MacKinnon endorses Fyke Report; calls for funding & partnerships
Supports Academic Health Sciences Centre
U of S President Peter MacKinnon took a strong message of support for the Fyke Report on Saskatchewan health care when he appeared before televised hearings in the Legislative Assembly in Regina June 27.
MacKinnon used his half-hour before the legislative committee to say, "Mr. Fyke strongly emphasizes the need for a provincial health research strategy and he further recommends that Saskatoon be designated as Academic Health Sciences Centre. The University of Saskatchewan fully endorses both recommendations and would like to see the Province work toward their implementation as quickly as possible."
MacKinnon told legislators "We have months, not years, to address (these issues)."
And, he said, its crucial for the provinces future to save the College of Medicine and foster a closer partnership between it and Saskatoon District Health.
The College is key because it trains health care professionals who provide service delivery, it attracts and retains specialists who are often drawn to an academic centre, and it conducts the research that leads to advances in health care.
MacKinnon said the province will need to make investments in three main areas:
- Human Resources providing enough faculty to carry out the clinical service, the teaching, and the research that is called for.
- Research to turn around the current decline of the College of Medicine in the competition for national research funding.

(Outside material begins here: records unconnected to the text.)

-- ==== Sys2Proof/Tests/Slice0.lean ====
section
/-! SUPPORT. Tests. First the well-formedness check with an ill-formed command for each of its ranges; then, for each statement with hypotheses, a
concrete state and operands that meet them, clause by clause. -/

namespace Sys2Proof.Tests
set_option Elab.async false
open Sys2Proof Sys2Proof.Machine

/-! ### Small states -/

/-- The module in a state (R424), in BOOT at a stage, with one partition, with a step of that partition on core 0. -/
def mod (m : Nat) : State := { State.reset with ctl := { mstate := m } }
def bootAt (n : Nat) : State := { mod 1 with board := { stage := n } }
def part (q : Part) : State := { mod 5 with parts := [(0, q)] }
def step0 (r : PRun) (k : Core) : State :=
  { mod 5 with parts := [(0, { st := .running, res := { created := true, floor := 1, place := [0] }, run := { r with stepRun := true } })], cores := [(0, k)] }
/-- An instruction of an opcode, with its other fields as a number. -/
def inst (op other : Nat) : IWord := BitVec.ofNat 128 (op * 2 ^ 52 + other)
/-- A step in which engine e has an instruction at its head, at a cycle at which it is due. -/
def headed (e : Nat) (w : IWord) (now : Nat) : State :=
  step0 { stepCyc := now } (if e = 6 then { seq := { len := 1 }, sp := { mem := memWrite [] 0 (natLe 16 w.toNat) } } else { eng := [(e, { queue := [⟨w, false, 0⟩] })] })
/-- The context of that head. -/
def ctxOf (s : State) (e : Nat) (w : IWord) (now : Nat) : Ctx := ⟨0, 0, 0, e, now, w, 1, s.core 0, s.part 0, (s.core 0).sp⟩

/-- PTP as primary source on port 7, with the peer delay mechanism where m is 1. -/
def ptpSt (l : Tbl Ptp) (m : Nat) : State :=
  { mod 3 with time := { runs := true, ports := l, cfg := [7, 0xFF, m, 0, 0, 0, 3, 0, 0, 0] }, field := { ports := [(7, { mode := 2, lanes := 1 })] } }

/-- Module time running at T (in units of 1/65,536 ns), with partition 0 and launch entry 0. -/
def timed (t : Nat) (q : Part) (e : Lte) : State := { part q with time := { runs := true, count := t * 4294967296 }, ltes := [(0, e)] }
/-- A periodic launch entry in force whose anchor is T (below 65,536), with the offsets of its emission and deadline. -/
def lte0 (t : Nat) : Lte :=
  { owned := true, raw := [1, 0, 0, 0] ++ natLe 2 t ++ zeros 10 ++ natLe 8 65536000 ++ zeros 8 ++ natLe 4 0 ++ natLe 4 20000 ++ natLe 4 40000 ++ zeros 20 }
def frame0 : Frame := ⟨0, 0, true, 0, 0, 0, 0, 5, 0, 2, [10, 10], 0, 0, false, false, false, false, 0, 0, 0, 0⟩
def emit0 : Emit := { entry := 0, guardT := 5, emitT := 5, launched := true, step := 0 }
def img0 : Image := ⟨[], 0, true, [], [], [], [], [], [], [], ⟨[], 0, 0, 0⟩, [], [], 0, 0⟩
def trig0 : Trigger := ⟨0, 5, 5, 5, some 0, false, [], 0⟩
/-- An instruction in flight of an engine. -/
def fly (e op : Nat) (w : IWord) (sig : Option Nat) : Flight := ⟨e, op, 1, 0, w, sig, none, false, 0, 0, [], [], [], [], [], [], [], none, [], none, []⟩
def fetch0 (q : Nat) (start : Option Nat) (data : Bool) : Fetch := ⟨q, 0, 0, 2, 5, start, 0, data, false, false, 1, []⟩

/-- Core 0 has completed its step 160 cycles ago. -/
def barrier0 (f : Frame) : State :=
  { step0 { stepCyc := 200, frame := some f } { seq := { complete := some 40 } } with
    parts := [(0, { st := .running, res := { created := true, floor := 1, place := [0] }, run := { stepRun := true, stepCyc := 200, frame := some f }, img := { image := some img0 } })] }
/-- The same step in a queued partition; with the head of engine 0 poisoned. -/
def queued (s : State) : State := s.modPart 0 fun q => { q with res := { q.res with floor := 128 } }
def poisoned (s : State) : State := s.modCore 0 fun k => { k with eng := [(0, { queue := (k.eng.getD 0 {}).queue.map fun h => { h with poison := true } })] }
def wQwait : IWord := inst 0x02 (32 + 2 ^ 96)
def wWaitc : IWord := inst 0x50 (32 + 2 ^ 96)
/-- FETCH of one instruction from scratchpad to queue 0. -/
def wFetch : IWord := inst 0x01 (32 + 8 * 2 ^ 80)
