-- ==== Sys2Proof/Machine/Trace.lean ====
section
/-!
DEFINITION. The host's side: a trace of operations (30_encoding.md R55) and the load event, the macro LOAD (R56,
70_reset_and_hazards.md R124). The block knows neither; log entry 8.
-/

namespace Sys2Proof.Machine

/-- One line of a trace (30_encoding.md R55). -/
inductive TraceLine where
  | reset
  | op (i : Instr)
deriving DecidableEq, Repr

/-- The sample of the ports that a line issues. -/
def TraceLine.ports : TraceLine → Ports
  | .reset => Ports.reset
  | .op i => encode i

/-- The engine after one line of a trace. -/
def traceLineEngine (c : Config Widths.reference) (g : Engine Widths.reference) (l : TraceLine) : Engine Widths.reference := portsEngine c l.ports g

/-- The engine after a trace: the fold of the transitions in issue order (20_memory.md R37). -/
def traceEngine (c : Config Widths.reference) (ls : List TraceLine) (g : Engine Widths.reference) : Engine Widths.reference := ls.foldl (traceLineEngine c) g

/-- The results of the PREDICT inside a load event, after its UPH (70_reset_and_hazards.md R124). -/
def loadPrediction (c : Config Widths.reference) (pc : Pc) (g : Engine Widths.reference) : Results Widths.reference := predictResults c pc (uphEngine c pc g)

/-- The lines that `LOAD pc, actual, size` expands to on an engine; UPDSTATS only when the PREDICT hits
(30_encoding.md R56). -/
def loadLines (c : Config Widths.reference) (pc : Pc) (actual : Value) (size : Size) (g : Engine Widths.reference) : List TraceLine :=
  let r := loadPrediction c pc g
  [.op (.uph pc), .op (.predict pc)] ++ (if r.hit then [.op (.updstats r.value actual pc)] else [])
    ++ [.op (.train r.value actual pc size)]

/-- The engine after a load event (70_reset_and_hazards.md R124). -/
def loadEngine (c : Config Widths.reference) (pc : Pc) (actual : Value) (size : Size) (g : Engine Widths.reference) : Engine Widths.reference :=
  traceEngine c (loadLines c pc actual size g) g

end Sys2Proof.Machine
end

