/-- The document's first scenario (44_train.md section 6) for any hash functions and any PHR: an empty slot misses; a training
call allocates the actual value at confidence 1; the next prediction hits with it. It goes beyond the document in two points
that the spec marks as its own: an empty slot is allocated whatever its tag (44_train.md section 1, decision D9), and the record
stores the `size` operand (44_train.md section 2, D12, log entry 5). The 0 on the other outputs is D2. -/
def Obligations.AllocateThenHit : Prop :=
  ∀ (w : Widths) (c : Config w) (pred actual : Value) (pc : BitVec w.pcW) (size : BitVec w.sizeW) (g : Engine w), c.confThreshold = 0 →
    (entryOf c pc g).confidence = 0 →
    (predictResults c pc g).hit = false ∧
    let h := trainEngine c pred actual pc size g
    entryOf c pc h = { tag := c.calcTag pc, address := actual, confidence := 1, size := size } ∧
    predictResults c pc h = { Results.zero with hit := true, value := actual }

/-- The document's second scenario (44_train.md section 6) for any hash functions: correct training raises the confidence step
by step and caps it at 3. That it changes no other field is the spec's own choice (44_train.md section 3, R96; decision D11). -/
def Obligations.CorrectTrainingClimbs : Prop :=
  ∀ (w : Widths) (c : Config w) (v : Value) (pc : BitVec w.pcW) (size : BitVec w.sizeW) (n : Nat) (g : Engine w), c.confThreshold = 0 → hits c pc g = true →
    entryOf c pc (trainTimes c v v pc size n g) =
      { entryOf c pc g with confidence := BitVec.ofNat 2 (min ((entryOf c pc g).confidence.toNat + n) 3) }

/-- The document's third scenario for any hash functions: fewer wrong trainings than the confidence lower it by one each and
keep the other fields; as many as the confidence install the actual value (44_train.md sections 3 and 6). The kept fields are
the spec's own choice (decision D10), as is the stored `size` operand (D12, log entry 5). -/
def Obligations.WrongTrainingEvicts : Prop :=
  ∀ (w : Widths) (c : Config w) (pred actual : Value) (pc : BitVec w.pcW) (size : BitVec w.sizeW) (g : Engine w), c.confThreshold = 0 → pred ≠ actual →
    hits c pc g = true →
    (∀ n, n < (entryOf c pc g).confidence.toNat →
      entryOf c pc (trainTimes c pred actual pc size n g) =
        { entryOf c pc g with confidence := BitVec.ofNat 2 ((entryOf c pc g).confidence.toNat - n) }) ∧
    entryOf c pc (trainTimes c pred actual pc size (entryOf c pc g).confidence.toNat g) =
      { tag := c.calcTag pc, address := actual, confidence := 1, size := size }

/-- The `size` operand is stored only by an allocation (a miss, or a wrong prediction at the floor), for any widths and any
configuration; and the `size` fields and operand never influence the PHR, a counter, a tag, an address, a confidence, a hit or
a value, so engines that differ in `size` fields alone go on to differ in those alone (44_train.md section 5). The `size`
operand and its width are the spec's own choice (decision D12, log entry 5). -/
def Obligations.SizeIsInert : Prop :=
  (∀ (w : Widths) (c : Config w) (pred actual : Value) (pc : BitVec w.pcW) (size : BitVec w.sizeW) (g : Engine w),
    (entryOf c pc (trainEngine c pred actual pc size g)).size =
      if hits c pc g = true ∧ (pred = actual ∨ c.confThreshold < (entryOf c pc g).confidence.toNat - 1)
      then (entryOf c pc g).size else size) ∧
  ∀ (c : Config Widths.reference) (i j : Instr) (g h : Engine Widths.reference), operationSameButSize i j → g.SameButSize h →
    (engineAfter c i g).SameButSize (engineAfter c j h) ∧ (resultsOf c i g).SameButSize (resultsOf c j h)

/-! ## Counters and NOP -/

/-- UPDSTATS steps `total`, and `numCorrect` where pred equals actual, each saturating at 2^64 - 1; pc is ignored; table and PHR
are not written (45_stats.md section 1, with its worked example). The saturation and the counter width are the spec's own
choice (decision D14, log entry 5); the code 100 and the zero outputs are D2. -/
def Obligations.UpdstatsCounts : Prop :=
  (∀ p : Ports, p.cmd = 0b100 → decode p = .instr (.updstats p.pred p.actual p.pc)) ∧
  (∀ (pred actual : Value) (pc : Pc) (s : State), ∃ t, exec (.updstats pred actual pc) s = .next t ∧
    t.engine.total.toNat = min (s.engine.total.toNat + 1) (2 ^ 64 - 1) ∧
    t.engine.numCorrect.toNat =
      (if pred = actual then min (s.engine.numCorrect.toNat + 1) (2 ^ 64 - 1) else s.engine.numCorrect.toNat) ∧
    t.engine.phr = s.engine.phr ∧ t.engine.apt = s.engine.apt ∧
    outputs (.updstats pred actual pc) s = Results.zero ∧ t.pending = s.pending) ∧
  (∀ (pred actual : Value) (pc pc' : Pc) (s : State), exec (.updstats pred actual pc) s = exec (.updstats pred actual pc') s) ∧
  ∃ s t, exec (.updstats 0x2000 0x2000 0x1000) State.reset = .next s ∧ s.engine.total = 1 ∧ s.engine.numCorrect = 1 ∧
    exec (.updstats 0x2000 0x3000 0x1000) s = .next t ∧ t.engine.total = 2 ∧ t.engine.numCorrect = 1
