-- ==== Sys2Proof/Laws/Step.lean ====
section
/-!
SUPPORT. What exec, issue and step answer, said once: the answers of Machine/Transition.lean under the reference configuration;
and what a sample of the ports answers.
-/

namespace Sys2Proof.Machine

/-- Every instruction completes with its answer. -/
theorem exec_eq (i : Instr) (s : State) : exec i s = .next (s.finish (answerOf Config.reference i s.engine)) := by
  cases i <;> rfl

/-- Every sample of the ports completes with its answer. -/
theorem issue_eq (p : Ports) (s : State) : issue p s = .next (s.finish (portsAnswer Config.reference p s.engine)) := by
  unfold issue portsAnswer
  split
  · rfl
  · cases decode p with
    | instr i => exact exec_eq i s
    | rejected r => rfl

/-- Every step completes with the answer of the issued command, which is taken off. -/
theorem step_eq (s : State) :
    step s = .next ((nextCommand s).2.finish (portsAnswer Config.reference (nextCommand s).1 s.engine)) := by
  have h : (nextCommand s).2.engine = s.engine := by unfold nextCommand; split <;> rfl
  unfold step
  rw [issue_eq, h]

/-- A reset request answers with the engine after reset and no result. -/
theorem portsAnswer_reset (c : Config Widths.reference) (p : Ports) (g : Engine Widths.reference) (h : p.rst = true) :
    portsAnswer c p g = .silent (Engine.resetWith c) := by simp [portsAnswer, h, resetAnswer]

/-- A sample that decodes to an operation answers as the operation does. -/
theorem portsAnswer_instr (c : Config Widths.reference) (p : Ports) (i : Instr) (g : Engine Widths.reference)
    (h : p.rst = false) (hd : decode p = .instr i) : portsAnswer c p g = answerOf c i g := by simp [portsAnswer, h, hd]

/-- A reserved code answers as NOP does. -/
theorem portsAnswer_rejected (c : Config Widths.reference) (p : Ports) (r : Reject) (g : Engine Widths.reference)
    (h : p.rst = false) (hd : decode p = .rejected r) : portsAnswer c p g = nopAnswer g := by
  cases r; simp [portsAnswer, h, hd, rejectedAnswer, nopAnswer]

/-- A run of `n + 1` steps of any machine is one step and then a run of `n`. -/
theorem run_of_step (M : Host.Core) (n : Nat) (s t : M.State) (h : M.step s = .next t) :
    M.run (n + 1) s = M.run n t := by
  rw [Host.Core.run, h]

/-- The same of this machine, in its own types. -/
theorem run_succ (n : Nat) (s t : State) (h : step s = .next t) :
    Host.Core.run Sys2Proof.core (n + 1) s = Host.Core.run Sys2Proof.core n t :=
  run_of_step Sys2Proof.core n s t h

@[simp] theorem nextCommand_pending (s : State) : (nextCommand s).2.pending = s.pending.tail := by
  unfold nextCommand; split <;> simp_all

@[simp] theorem nextCommand_engine (s : State) : (nextCommand s).2.engine = s.engine := by
  unfold nextCommand; split <;> rfl

end Sys2Proof.Machine
end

This means a strong provincial component of health research funding, and MacKinnon endorsed Fykes call for one to two per cent of health funding, or about $20 million per year, to go to research.
- Infrastructure to building a major new "integrated health sciences facility" at the U of S, that would bring classrooms and labs up to standard and would lead to efficiencies by putting all the health science disciplines together under one roof.
MacKinnon also endorsed Fykes call for "a constructive partnership" between the College of Medicine, Saskatoon District Health, and the U of S.
He said in such a partnership, "educational requirements must not compromise equitable and reliable service delivery; and the service environment must be hospitable to first-class educational and research opportunities."